- Directed by: Willard Van Dyke
- Written by: Irving Jacoby
- Starring: James Karen
- Narrated by: Tony Kraber
- Cinematography: Boris Kaufman
- Edited by: Aram Boyajian
- Music by: Henry Brant
- Production company: United States Information Service
- Distributed by: U.S. Department of State
- Release date: 1947;
- Running time: 40 minutes
- Country: United States
- Language: English

= Journey into Medicine =

1947 film

Journey into Medicine is a 1947 American documentary-style film. The film stars James Karen as Michael Kenneth Marshall, a young medical student who goes through medical training at Columbia and Cornell. During his internship in pediatrics, Marshall loses one of his patients, a young girl to diphtheria. This case inspires him to enroll in the Johns Hopkins School of Public Health and pursue a career in public health. While studying at Johns Hopkins, Marshall helps battle an outbreak of diphtheria in Baltimore, which confirms to him his chosen vocation.
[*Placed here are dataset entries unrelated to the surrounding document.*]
/-- The parser after one prefix byte. -/
def onePrefixByte (hi : Byte) : State := { calm with rxBuf := Memory.write [] 0 hi, rxCnt := 1 }

/-- The parser after `n` bytes of a 5-byte frame: 00 05 81 00 are its first four. -/
def inShortFrame (n : Nat) : State := { calm with rxBuf := [(1, 0x05#8), (2, 0x81#8)], rxCnt := n, rxExp := some 5#16 }

/-- The parser after `n` bytes of a 512-byte frame whose other bytes are zero. -/
def inLongFrame (n : Nat) : State := { calm with rxBuf := [(0, 0x02#8)], rxCnt := n, rxExp := some 512#16 }

/-- The next state of an outcome. -/
def nextOf : Host.Outcome State Fault Refusal → Option State
  | .next s => some s
  | .fault _ => none
  | .refused _ => none

/-- The fault of an outcome. -/
def faultOf : Host.Outcome State Fault Refusal → Option Fault
  | .next _ => none
  | .fault r => some r
  | .refused _ => none

/-- The events an outcome leaves. -/
def outOf (o : Host.Outcome State Fault Refusal) : Option (List Event) := (nextOf o).map State.out

/-- The state, its next state read off: for a witness about a next state. -/
theorem next_of_nextOf {o : Host.Outcome State Fault Refusal} {s : State} (h : nextOf o = some s) : o = .next s := by
  cases o with
  | next t => exact congrArg _ (Option.some.inj h)
  | fault r => cases h
  | refused r => cases h

/-! WellFormed refuses an ill-formed term for each of its checks -/

theorem test_wellFormed_refuses_a_legal_word : (Instr.illegal 0x30000000#32).wellFormed = false := by decide
theorem test_wellFormed_refuses_an_encode_of_509 :
    (Instr.encode 0x01#7 (List.replicate 509 0x00#8)).wellFormed = false := by decide +kernel
theorem test_wellFormed_refuses_a_frame_of_4 : (Instr.onFrame (List.replicate 4 0x00#8)).wellFormed = false := by decide
theorem test_wellFormed_refuses_a_frame_of_513 :
    (Instr.onFrame (List.replicate 513 0x00#8)).wellFormed = false := by decide +kernel
theorem test_wellFormed_refuses_an_empty_notification : (Instr.decodeTelegram []).wellFormed = false := by decide
theorem test_wellFormed_refuses_a_notification_of_509 :
    (Instr.decodeTelegram (List.replicate 509 0x00#8)).wellFormed = false := by decide +kernel
theorem test_wellFormed_allows_the_bounds :
    (Instr.encode 0x01#7 (List.replicate 508 0x00#8)).wellFormed = true ∧
    (Instr.onFrame (List.replicate 5 0x00#8)).wellFormed = true ∧
    (Instr.onFrame (List.replicate 512 0x00#8)).wellFormed = true ∧
    (Instr.decodeTelegram [0x00#8]).wellFormed = true ∧
    (Instr.illegal 0x30000001#32).wellFormed = true := by decide +kernel

/-! Decoding, each word written out field by field from 30_encoding.md R85 -/

/-- FEED_BYTE: OP 0001, twenty zeros, b = 10100101. -/
theorem test_decode_feedByte :
    decode ⟨0b0001#4 ++ 0b00000000000000000000#20 ++ 0b10100101#8, drivePayload [], 0#31⟩ = .feedByte 0xA5#8 := by
  decide

/-- SEND: OP 0010, eleven zeros, n = 000000010, T = 1, id = 0000011. -/
theorem test_decode_send :
    decode ⟨0b0010#4 ++ 0b00000000000#11 ++ 0b000000010#9 ++ 0b1#1 ++ 0b0000011#7,
      drivePayload [0x10#8, 0x20#8], 100#31⟩ = .send 0x03#7 [0x10#8, 0x20#8] (some 100#31) := by
  decide

/-- SEND with T = 0: the timeout side port is not read. -/
theorem test_decode_send_without_timeout :
    decode ⟨0b0010#4 ++ 0b00000000000#11 ++ 0b000000000#9 ++ 0b0#1 ++ 0b1111111#7, drivePayload [0x10#8], 100#31⟩ =
      .send 0x7F#7 [] none := by
  decide

/-- TICK: OP 0011, twenty-eight zeros. -/
theorem test_decode_tick :
    decode ⟨0b0011#4 ++ 0b0000000000000000000000000000#28, drivePayload [0xFF#8], 7#31⟩ = .tick := by decide

/-- RESET: OP 1111, twenty-eight zeros. -/
theorem test_decode_reset :
    decode ⟨0b1111#4 ++ 0b0000000000000000000000000000#28, drivePayload [0xFF#8], 7#31⟩ = .reset := by decide

/-- ILLEGAL: OP 0100 and OP 1110 are reserved (vectors HW-11 and HW-12), and so is RESET with a bit set (HW-13). -/
theorem test_decode_illegal :
    decode ⟨0b0100#4 ++ 0b0000000000000000000000000000#28, drivePayload [], 0#31⟩ = .illegal 0x40000000#32 ∧
    decode ⟨0b1110#4 ++ 0b0000000000000000000000000000#28, drivePayload [], 0#31⟩ = .illegal 0xE0000000#32 ∧
    decode ⟨0b1111#4 ++ 0b0000000000000000000000000001#28, drivePayload [], 0#31⟩ = .illegal 0xF0000001#32 := by
  decide

/-- The host's reading of table words: one of each row, and a number that is no 32-bit word. -/
theorem test_decodeTableWord :
    decodeTableWord 32 0x100000FF = some (.feedByte 0xFF#8) ∧
    decodeTableWord 32 0x20000002 = some (.send 0x02#7 [] none) ∧
    decodeTableWord 32 0x30000000 = some .tick ∧
    decodeTableWord 32 0xF0000000 = some .reset ∧
    decodeTableWord 32 0x00000000 = some (.illegal 0#32) ∧
    decodeTableWord 32 0x100000000 = none := by decide

/-- A word placed by the host is the next operation run. -/
theorem test_withFetchWord_runs : (nextOf (step (State.reset.withFetchWord 32 0x30000000))).map State.now = some 1#32 := by
  decide

/-- Vector HW-4: a SEND word with `n` = 509 is decoded, and rejected. -/
theorem test_step_send_word_of_509 :
    outOf (step { calm with port := [.command ⟨0x2001FD01#32, drivePayload [], 0#31⟩] }) =
      some [.sendNak .frameTooLarge] := by decide +kernel

/-! One step each -/

/-- Vector HW-1. -/
theorem test_feedByte_buffers : (nextOf (exec (.feedByte 0xFF#8) State.reset)).map (fun s => (s.rxCnt, s.rxBuf)) =
    some (1, [(0, 0xFF#8)]) := by decide

/-- Vector OF-6: the fifth byte of 00 05 81 00 87 completes a frame with a bad checksum. -/
theorem test_feedByte_completes :
    (nextOf (exec (.feedByte 0x87#8) (inShortFrame 4))).map (fun s => (s.rxCnt, s.rxExp, s.out)) =
      some (0, none, [.diag (.checksumMismatch 0x8687#16)]) := by decide

/-- Vector TX-1. -/
theorem test_send_accepted :
    (nextOf (exec (.send 0x01#7 [0x05#8] (some 50#31)) State.reset)).map (fun s => (s.q, s.slots[0]?, s.out)) =
      some ([0], some ⟨true, 0x81#8, true, 50#32⟩,
        [.sendAck 0, .tx [0x00#8, 0x05#8, 0x01#8, 0x05#8, 0x0B#8]]) := by decide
The film was made by the United States Information Service for use by the U.S. State Department. The film was meant to be shown outside the United States as a promotional film for American medicine and public health efforts abroad.

The film was nominated for an Academy Award for Best Documentary Feature. The Academy Film Archive preserved Journey into Medicine in 2011. The film is part of the Academy War Film Collection, one of the largest collections of World War II era short films held outside government archives.